Optimization Area Methods
Retrieval latency Vector index optimization (HNSW, IVF), cache hot queries
Recall Multi-recall, query expansion, increase top_k
Precision Re-ranking, add metadata filtering
Context utilization Compress irrelevant content, inject only key passages
Cost Embedding caching, small model for coarse ranking + large model for fine ranking

6.3 Common Issues and Solutions

Issue Root Cause Solution
Relevant content not retrieved Chunks too granular / poor embedding quality Adjust chunking strategy, swap embedding model
Retrieved but response is wrong Too much noise in context Reduce injected context, add re-ranking
Response hallucination Model ignores context and generates freely Strengthen Prompt instructions, lower temperature
Incomplete response Information scattered across multiple chunks Multi-hop retrieval, increase chunk_size
High latency Double overhead from retrieval + LLM Async retrieval, streaming output, caching

6.4 Tech Stack Reference

Prototype / fast start:

  • Embedding: OpenAI text-embedding-3-small
  • Vector store: Chroma / FAISS
  • Framework: LangChain / LlamaIndex

Production deployment:

  • Embedding: BGE / GTE (self-hostable, data stays on-premise)
  • Vector store: Milvus / Weaviate / pgvector
  • Framework: LlamaIndex (more flexible) or a custom-built pipeline
  • Re-ranking: bge-reranker-v2-m3 / Cohere Rerank

7. Framework Comparison

Framework Language Highlights Best For
LangChain Python/JS Broadest ecosystem, rich modules, quick to learn Rapid prototyping, general RAG
LlamaIndex Python RAG-focused, rich data connectors Data-intensive applications
Haystack Python Production-oriented, clean Pipeline design Enterprise search Q&A
Semantic Kernel C#/Python/Java Microsoft product, tight Azure ecosystem integration .NET stack projects
DSPy Python Programmatic Prompt optimization, auto-tuning Academic research, Prompt engineering

8. Learning Resources

Papers

Hands-on Projects

  • LangChain RAG templates: the official repo provides reference implementations for multiple RAG architectures
  • LlamaIndex official examples: covers RAG patterns from basic to advanced
  • RAGAS: RAG evaluation framework with complete evaluation examples included

These notes map out the knowledge landscape of RAG from foundational concepts to advanced practice.

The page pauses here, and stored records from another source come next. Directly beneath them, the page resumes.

-- ==== Sys2Proof/Machine/StateValve.lean ====
section
/-! DEFINITION. The state of the valve drive: channels with their delay filters, groups, quadrants,
and the sequencer contexts and stores (07, 08).  A field's docstring reads: name | width | rule |
reset. -/

namespace Sys2Proof.Machine

/-- The context states of R228, coded as SEQ_STATUS codes them. -/
inductive CtxSt where
  | idle | deferred | claim | run | hold | ended | decay | latched
  deriving DecidableEq, Repr, Inhabited

def CtxSt.code : CtxSt → Nat
  | .idle => 0 | .deferred => 1 | .claim => 2 | .run => 3 | .hold => 4 | .ended => 5 | .decay => 6
  | .latched => 7

/-- The outcomes of R196. -/
inductive Outc where
  | detected | miss | cut
  deriving DecidableEq, Repr, Inhabited

/-- The detectors of R195. -/
inductive Det where
  | rise | chop | bump
  deriving DecidableEq, Repr, Inhabited

/-- What the regulator of a channel was set to from an instant on (R218, R220): the MT, whether the channel
conducts, its target within the cap, and its chop mode with PAR. -/
structure Reg where
  at_ : Nat := 0
  on : Bool := false
  target : Nat := 0
  mode : Nat := 0
  par : Nat := 0
  deriving DecidableEq, Repr, Inhabited

/-- Where a regulator stands (R218): the setting it follows, its switch on or off, the MT it went on at and the
MT it went off at, and whether it has chopped under this setting. -/
structure Chop where
  of_ : Nat := 0
  on : Bool := true
  onAt : Nat := 0
  offAt : Nat := 0
  chopped : Bool := false
  deriving DecidableEq, Repr, Inhabited

/-- An arrival window (R221): its detector, the MT it opened at, and the MT of its timeout. -/
structure Window where
  det : Det := .rise
  opened : Nat := 0
  timeout : Option Nat := none
  /-- the regulator's chop phase when it opened -/
  chop : Chop := {}
  deriving DecidableEq, Repr, Inhabited

/-- What a context in RUN waits for (R217). -/
inductive Wait where
  /-- the next boundary -/
  | no
  /-- a current at or above (below, with `le`) `thr` mA on a sample at or after `from_` -/
  | current (le : Bool) (thr from_ : Nat) (timeout : Option Nat)
  /-- the given MT -/
  | till (mt : Nat)
  deriving DecidableEq, Repr, Inhabited

/-- One channel context of a sequencer (R213, R215). -/
structure Ctx where
  /-- context state | 3 | 08 R228 | IDLE -/
  st : CtxSt := .idle
  /-- address | 9 | 08 R213 | 0 -/
  pc : Nat := 0
  /-- MT that anchors the cycle grid | 64 | 08 R214 | 0 -/
  base : Nat := 0
  /-- MT of the boundary at which the next instruction executes | 64 | 08 R214 | 0 -/
  next : Nat := 0
  /-- K0 to K3 | 16 each | 08 R213 | DESIGN CHOICE 0 (log 3) -/
  ks : List Nat := [0, 0, 0, 0]
  /-- DET | 1 | 08 R213 | 0 -/
  det : Bool := false
  /-- TO | 1 | 08 R213 | 0 -/
  toF : Bool := false
  /-- DRV | 1 | 08 R213 | 0 -/
  drv : Bool := false
  /-- LOWB | 1 | 08 R213 | 0 -/
  lowb : Bool := false
  /-- source asked for: 0 NONE, 1 DRIVE, 2 BOOST | 2 | 08 R215 | NONE -/
  src : Nat := 0
  /-- the channel holds a granted boost-sourced phase | 1 | 08 R220 | 0 -/
  granted : Bool := false
  /-- requested target, mA | 12 | 08 R218 | 0 -/
  target : Nat := 0
  /-- chop mode 0 FULL, 1 HYST, 2 TOFF, and PAR | 2+2 | 08 R218 | FULL -/
  mode : Nat := 0
  par : Nat := 0
  /-- decay mode 0 SLOW, 1 FAST-RECOVER, 2 FAST-CLAMP | 2 | 08 R215, 07 R193 | SLOW -/
  decay : Nat := 0
  /-- decay in progress forced into FAST-CLAMP | 1 | 07 R194 | 0 -/
  clamped : Bool := false
  /-- the coil current still decays after an OFF release or END | 1 | 08 R229 | 0 -/
  decaying : Bool := false
  /-- what the context waits for | — | 08 R217 | nothing -/
  wait : Wait := .no
  /-- consecutive instructions without a wait | Nat | 08 R230 | 0 -/
  runLen : Nat := 0
  /-- decay mode in force up to the MT of the next sample, after a DECAY during a decay | 2, 64 | 08 R217 | none -/
  decayWas : Option (Nat × Nat) := none
  /-- a FAST-RECOVER decay that has brought the reservoir to V_LIM goes on in FAST-CLAMP | 1 | 07 R194 | 0 -/
  turned : Bool := false
  /-- presets of K0 to K3 taken at the profile start | 16 each | 08 R227, R233 | 0 -/
  pre : List Nat := [0, 0, 0, 0]
  /-- MT from which the switch may conduct (the 100 ns of R183 included) | 64 | 08 R220 | none -/
  conductAt : Option Nat := none
  /-- regulator settings of this actuation, oldest first; the last alone once the opening is decided | list | 08 R218, R221 | empty -/
  regs : List Reg := []
  /-- chop phase on the last sample observed | — | 08 R218 | on -/
  chop : Chop := {}
  /-- MT since which it is ON with a target of 100 mA or more on a sourced rail | 64 | 07 R206 | none -/
  loadFrom : Option Nat := none
  /-- the channel has conducted in this actuation | 1 | 08 R228 | 0 -/
  conducted : Bool := false
  /-- MT the boost claim was requested at | 64 | 07 R202 | none -/
  claimAt : Option Nat := none
  /-- MT the boost-sourced phase began | 64 | 08 R220 | none -/
  phaseAt : Option Nat := none
  /-- duration of this actuation's boost-sourced phase | 64 | 07 R200 | none -/
  phaseLen : Option Nat := none
  /-- opening window | — | 08 R221 | closed -/
  openWin : Option Window := none
  /-- the opening feature may still be confirmed after the OFF release (R221) -/
  confirm : Bool := false
  /-- MT up to which it may be | 64 | 07 R196 | 0 -/
  confirmTo : Nat := 0
  /-- closing detector armed: its CNT timeout in ticks (0 none) | — | 08 R221 | not armed -/
  closeArm : Option Nat := none
  /-- closing window | — | 08 R221 | closed -/
  closeWin : Option Window := none
  /-- opening outcome | — | 07 R196 | undecided -/
  openOut : Option Outc := none
  /-- closing outcome | — | 07 R196 | undecided -/
  closeOut : Option Outc := none
  /-- opening stamp | 64 | 07 R196 | 0 -/
  openMt : Nat := 0
  /-- closing stamp | 64 | 07 R196 | 0 -/
  closeMt : Nat := 0
  /-- ON release MT | 64 | 07 R197 | 0 -/
  onMt : Nat := 0
  /-- MT of the OFF release or END from which the closing sample counts | 64 | 07 R197, 08 R224 | none -/
  offMt : Option Nat := none
  /-- D_OFF in force at that OFF release or END | — | 06 R171 | 0 -/
  dOffAt : Rat := 0
  /-- the OFF has been released | 1 | 08 R229 | 1 -/
  offDone : Bool := true
  /-- MT since which an ON is DEFERRED | 64 | 08 R228 | none -/
  deferAt : Option Nat := none
  /-- deferral for MIN_OFF, decay or suspension, and for the rail, ticks | 64 each | 07 R197 | 0 -/
  deferOff : Nat := 0
  deferRail : Nat := 0
  /-- LOW_BOOST, DRIVE_PEAK, SELF_END of this actuation | 1 each | 07 R200 | 0 -/
  lowBoost : Bool := false
  drivePeak : Bool := false
  selfEnd : Bool := false
  /-- OUTLIER: a sample of this actuation was one | 1 | 07 R198, R200 | 0 -/
  outlier : Bool := false
  /-- an actuation is under way or not yet reported in full | 1 | 07 R200 | 0 -/
  act : Bool := false
  /-- TARGET_CLAMPED has been counted for a grant that was taken back on its tick | 1 | 07 R191, R201 | 0 -/
  clampDone : Bool := false
  deriving DecidableEq, Repr, Inhabited

/-- An actuation report (R200), as the planner core receives it. -/
structure Report where
  ch : Nat := 0
  onMt : Nat := 0
  offMt : Option Nat := none
  /-- D_OFF in force at the OFF release or END -/
  dOffAt : Rat := 0
  deferOff : Nat := 0
  deferRail : Nat := 0
  boost : Bool := false
  phaseLen : Option Nat := none
  openOut : Option Outc := none
  openMt : Nat := 0
  closeOut : Option Outc := none
  closeMt : Nat := 0
  lowBoost : Bool := false
  drivePeak : Bool := false
  selfEnd : Bool := false
  /-- D_ON, sigma_ON, D_OFF and sigma_OFF as they stand, the fallback and OUTLIER -/
  dOn : Rat := 0
  sOn : Rat := 0
  dOff : Rat := 0
  sOff : Rat := 0
  fallback : Bool := false
  outlier : Bool := false
  /-- the ON was cancelled before it conducted, or discarded under R24: only its deferral is reported -/
  cancelled : Bool := false
  /-- it is sent at the closing's decision -/
  closing : Bool := false
  deriving DecidableEq, Repr, Inhabited

/-- A consecutive run of outliers on one side of D (R198). -/
structure Outliers where
  above : Bool := false
  xs : List Rat := []
  deriving DecidableEq, Repr, Inhabited

/-- One valve channel (R188 to R209). -/
structure Chan where
  /-- latched OFF | 1 | 07 R208 | 0 -/
  latched : Bool := false
  /-- finding that latched it | 8 | 14 R380 | 0 -/
  finding : Nat := 0
  /-- MT of its last latch | 64 | 09 R238, R252 | none -/
  latchMt : Option Nat := none
  /-- default-delay fallback | 1 | 07 R199 | 1 -/
  fallback : Bool := true
  /-- D_ON, ticks | — | 07 R198 | DEF_D_ON at BOOT; 5,000,000 -/
  dOn : Rat := 5000000
  /-- sigma_ON, ticks | — | 07 R198 | a tenth of D_ON -/
  sOn : Rat := 500000
  /-- D_OFF, ticks | — | 07 R198 | DEF_D_OFF at BOOT; 3,750,000 -/
  dOff : Rat := 3750000
  /-- sigma_OFF, ticks | — | 07 R198 | a tenth of D_OFF -/
  sOff : Rat := 375000
  /-- consecutive opening MISSes | Nat | 07 R199 | 0 -/
  missOn : Nat := 0
  /-- consecutive closing MISSes | Nat | 07 R199 | 0 -/
  missOff : Nat := 0
  /-- outlier run of the openings | — | 07 R198 | empty -/
  outOn : Outliers := {}
  /-- outlier run of the closings | — | 07 R198 | empty -/
  outOff : Outliers := {}
  /-- the last actuation was good in the sense of R199 | 1 | 07 R199 | 0 -/
  goodLast : Bool := false
  /-- last COIL_R, milliohm | 32 | 14 R391 | 0 -/
  coilR : Nat := 0
  /-- last current sample, mA | 32 | 07 R192 | 0 -/
  ma : Nat := 0
  /-- actuations, DETECTED openings and closings, MISS openings and closings, CUT, OUTLIER,
  EXCLUDED_DRIVE, LOW_BOOST, DRIVE_PEAK, SELF_END, LATE | 32 each | 14 R391 | 0 -/
  counts : List Nat := List.replicate 12 0
  /-- ON_REDUNDANT, OFF_REDUNDANT, SELF_END, SEQ_TRAP, MARK_DROP | 32 each | 08 R232 | 0 -/
  seqCounts : List Word := List.replicate 5 0
  /-- due MT of the last LATE edge, and its ticks | 64 each | 01 R23 | none yet -/
  lateBy : Option (Nat × Nat) := none
  /-- edges dropped while latched | 32 | 07 R209 | 0 -/
  dropped : Word := 0
  /-- MT at which the last decay ended (MIN_OFF counts from it) | 64 | 08 R229 | none yet -/
  idleAt : Option Nat := none
  /-- MT of the last off-state test | 64 | 07 R205 | none yet -/
  testedAt : Option Nat := none
  /-- DIAG_STARVED raised since the last test | 1 | 07 R205 | 0 -/
  starved : Bool := false
  /-- ON and OFF release MTs of the last three actuations, newest first | 64 each | 07 R207 | empty -/
  lastActs : List (Nat × Nat) := []
  /-- last 8 boost-sourced phase durations | 64 each | 07 R202 | empty -/
  phases : List Nat := []
  /-- KPRE_EN and KPRE in force from SEQ_SET_K | 4 × (1+16) | 08 R233 | image values -/
  kover : List (Option (Bool × Nat)) := List.replicate 4 none
  /-- the context | — | 08 R213 | IDLE -/
  ctx : Ctx := {}
  deriving DecidableEq, Repr, Inhabited

/-- One MARK record (R222). -/
structure Mark where
  ch : Nat := 0
  code : Nat := 0
  evt : Bool := false
  value : Nat := 0
  mt : Nat := 0
  deriving DecidableEq, Repr, Inhabited

/-- One edge (R22, R168): its channel, kind, due MT, the flags of PLAN_STATUS and its profile. -/
structure Edge where
  ch : Nat := 0
  on : Bool := false
  due : Nat := 0
  /-- DEFAULT_DELAY, LEAD_CLIPPED, MINOFF_SHIFT, RATE_LOW, RATE_HIGH -/
  flags : BitVec 5 := 0
  /-- SHIFT, ticks -/
  shift : Int := 0
  /-- lateness R155 has fixed, ticks -/
  late : Nat := 0
  /-- delay that MINOFF_SHIFT records, ticks (R163) -/
  minoff : Nat := 0
  /-- 0 a boundary edge of R162, 1 a grid edge of R166, 3 a grid edge in MANUAL, 2 any other -/
  kind : Nat := 2
  /-- valve profile selected for the channel, on an ON (R169) -/
  profile : Nat := 0
  deriving DecidableEq, Repr, Inhabited

/-- One valve group: rail, claim, MARK buffer, handed-over edges and store (R183, R201, R213). -/
structure Group where
  /-- rail source 0 NONE, 1 DRIVE, 2 BOOST | 2 | 07 R183 | NONE -/
  rail : Nat := 0
  /-- group fault latched | 1 | 07 R208 | 0 -/
  fault : Bool := false
  /-- RAIL_OVERCURRENT and RAIL_OVERLOAD counts | 32 each | 07 R185 | 0 -/
  ocCount : Word := 0
  olCount : Word := 0
  /-- holder of the boost claim | 3 | 07 R201 | none -/
  holder : Option Nat := none
  /-- waiting requests, channel and MT, longest first | list | 07 R201 | empty -/
  queue : List (Nat × Nat) := []
  /-- MT of the end of the last boost-sourced phase | 64 | 07 R183, R201 | none -/
  boostEnd : Option Nat := none
  /-- the last grant: the channel, its MT, and the context before it, for a request of the same tick that comes first | — | 07 R201 | none -/
  took : Option (Nat × Nat × Ctx) := none
  /-- MT of the last release in the group or change of its rail source, which no running off-state test outlasts | 64 | 07 R205 | none -/
  stirred : Option Nat := none
  /-- MARK buffer, at most 64 | list | 08 R222 | empty -/
  marks : List Mark := []
  /-- handed-over edge commands, at most 32 | list | 01 R22 | empty -/
  handed : List Edge := []
  /-- program store, 24-bit words | 512 × 24 | 08 R213 | image; empty -/
  store : List (BitVec 24) := []
  /-- header table | 16 × 128 | 08 R213, R226 | image; empty headers -/
  hdrs : List (BitVec 128) := List.replicate 16 (BitVec.allOnes 128)
  /-- MT by which C15 reloads the store | 64 | 08 R230 | none -/
  reloadBy : Option Nat := none
  /-- MT of the last store comparison | 64 | 08 R230 | 0 -/
  compared : Nat := 0
  deriving DecidableEq, Repr, Inhabited

/-- One drive quadrant's boost (R186 to R190). -/
structure Quad where
  /-- BST_FAIL | 1 | 07 R189 | 0 -/
  fail : Bool := false
  /-- BST_FAULT | 1 | 07 R187 | 0 -/
  bad : Bool := false
  /-- the boost is switched off (reset, safe state, BST_OV, BST_FAULT) | 1 | 07 R188, 02 R43 | 1 -/
  off : Bool := true
  /-- the internal bleed runs | 1 | 02 R43, 07 R188 | 1 through reset -/
  bleed : Bool := true
  /-- MT of the boost's start or of the first end of a boost-sourced phase since which the reservoir has not read 90 % of V_LIM | 64 | 07 R189 | none -/
  since : Option Nat := none
  /-- the boost has stopped at V_LIM and the reservoir is not 1 % below it yet | 1 | 07 R186, R194 | 0 -/
  full : Bool := false
  /-- MT of the last reservoir reading below 90 % of V_LIM | 64 | 07 R189 | none -/
  lowAt : Option Nat := none
  /-- CLAMP_MJ | 32 | 07 R194 | 0 -/
  clampMj : Word := 0
  /-- E in class 14 detected and not yet passed a charge test | 1 | 17 R445 class 14 | 0 -/
  overE : Bool := false
  deriving DecidableEq, Repr, Inhabited

/-- A VALVE_CLEAR or VALVE_DIAG_NOW being tested stands in host.outstanding. -/
structure Valves where
  /-- channels 0 to 95 | channel | 07 R182 | channel reset -/
  ch : List Chan := List.replicate 96 {}
  /-- groups 0 to 11 | group | 07 R182 | group reset -/
  grp : List Group := List.replicate 12 {}
  /-- quadrants 0 to 3 | quadrant | 07 R182 | quadrant reset -/
  quad : List Quad := List.replicate 4 {}
  /-- actuation reports on their way to the planner cores, oldest first | list | 07 R200 | empty -/
  reports : List Report := []
  deriving DecidableEq, Repr, Inhabited

end Sys2Proof.Machine
end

The essence of RAG is “have the LLM look things up before answering” — simple in concept, but every step (chunking, embedding, retrieval, generation, evaluation) has a wealth of engineering nuance. I’d recommend starting with the simplest vector-retrieval RAG, then gradually introducing more advanced techniques as you hit concrete problems. Don’t jump straight into GraphRAG + Agent + Multi-hop from day one — excessive complexity is often why RAG projects fail.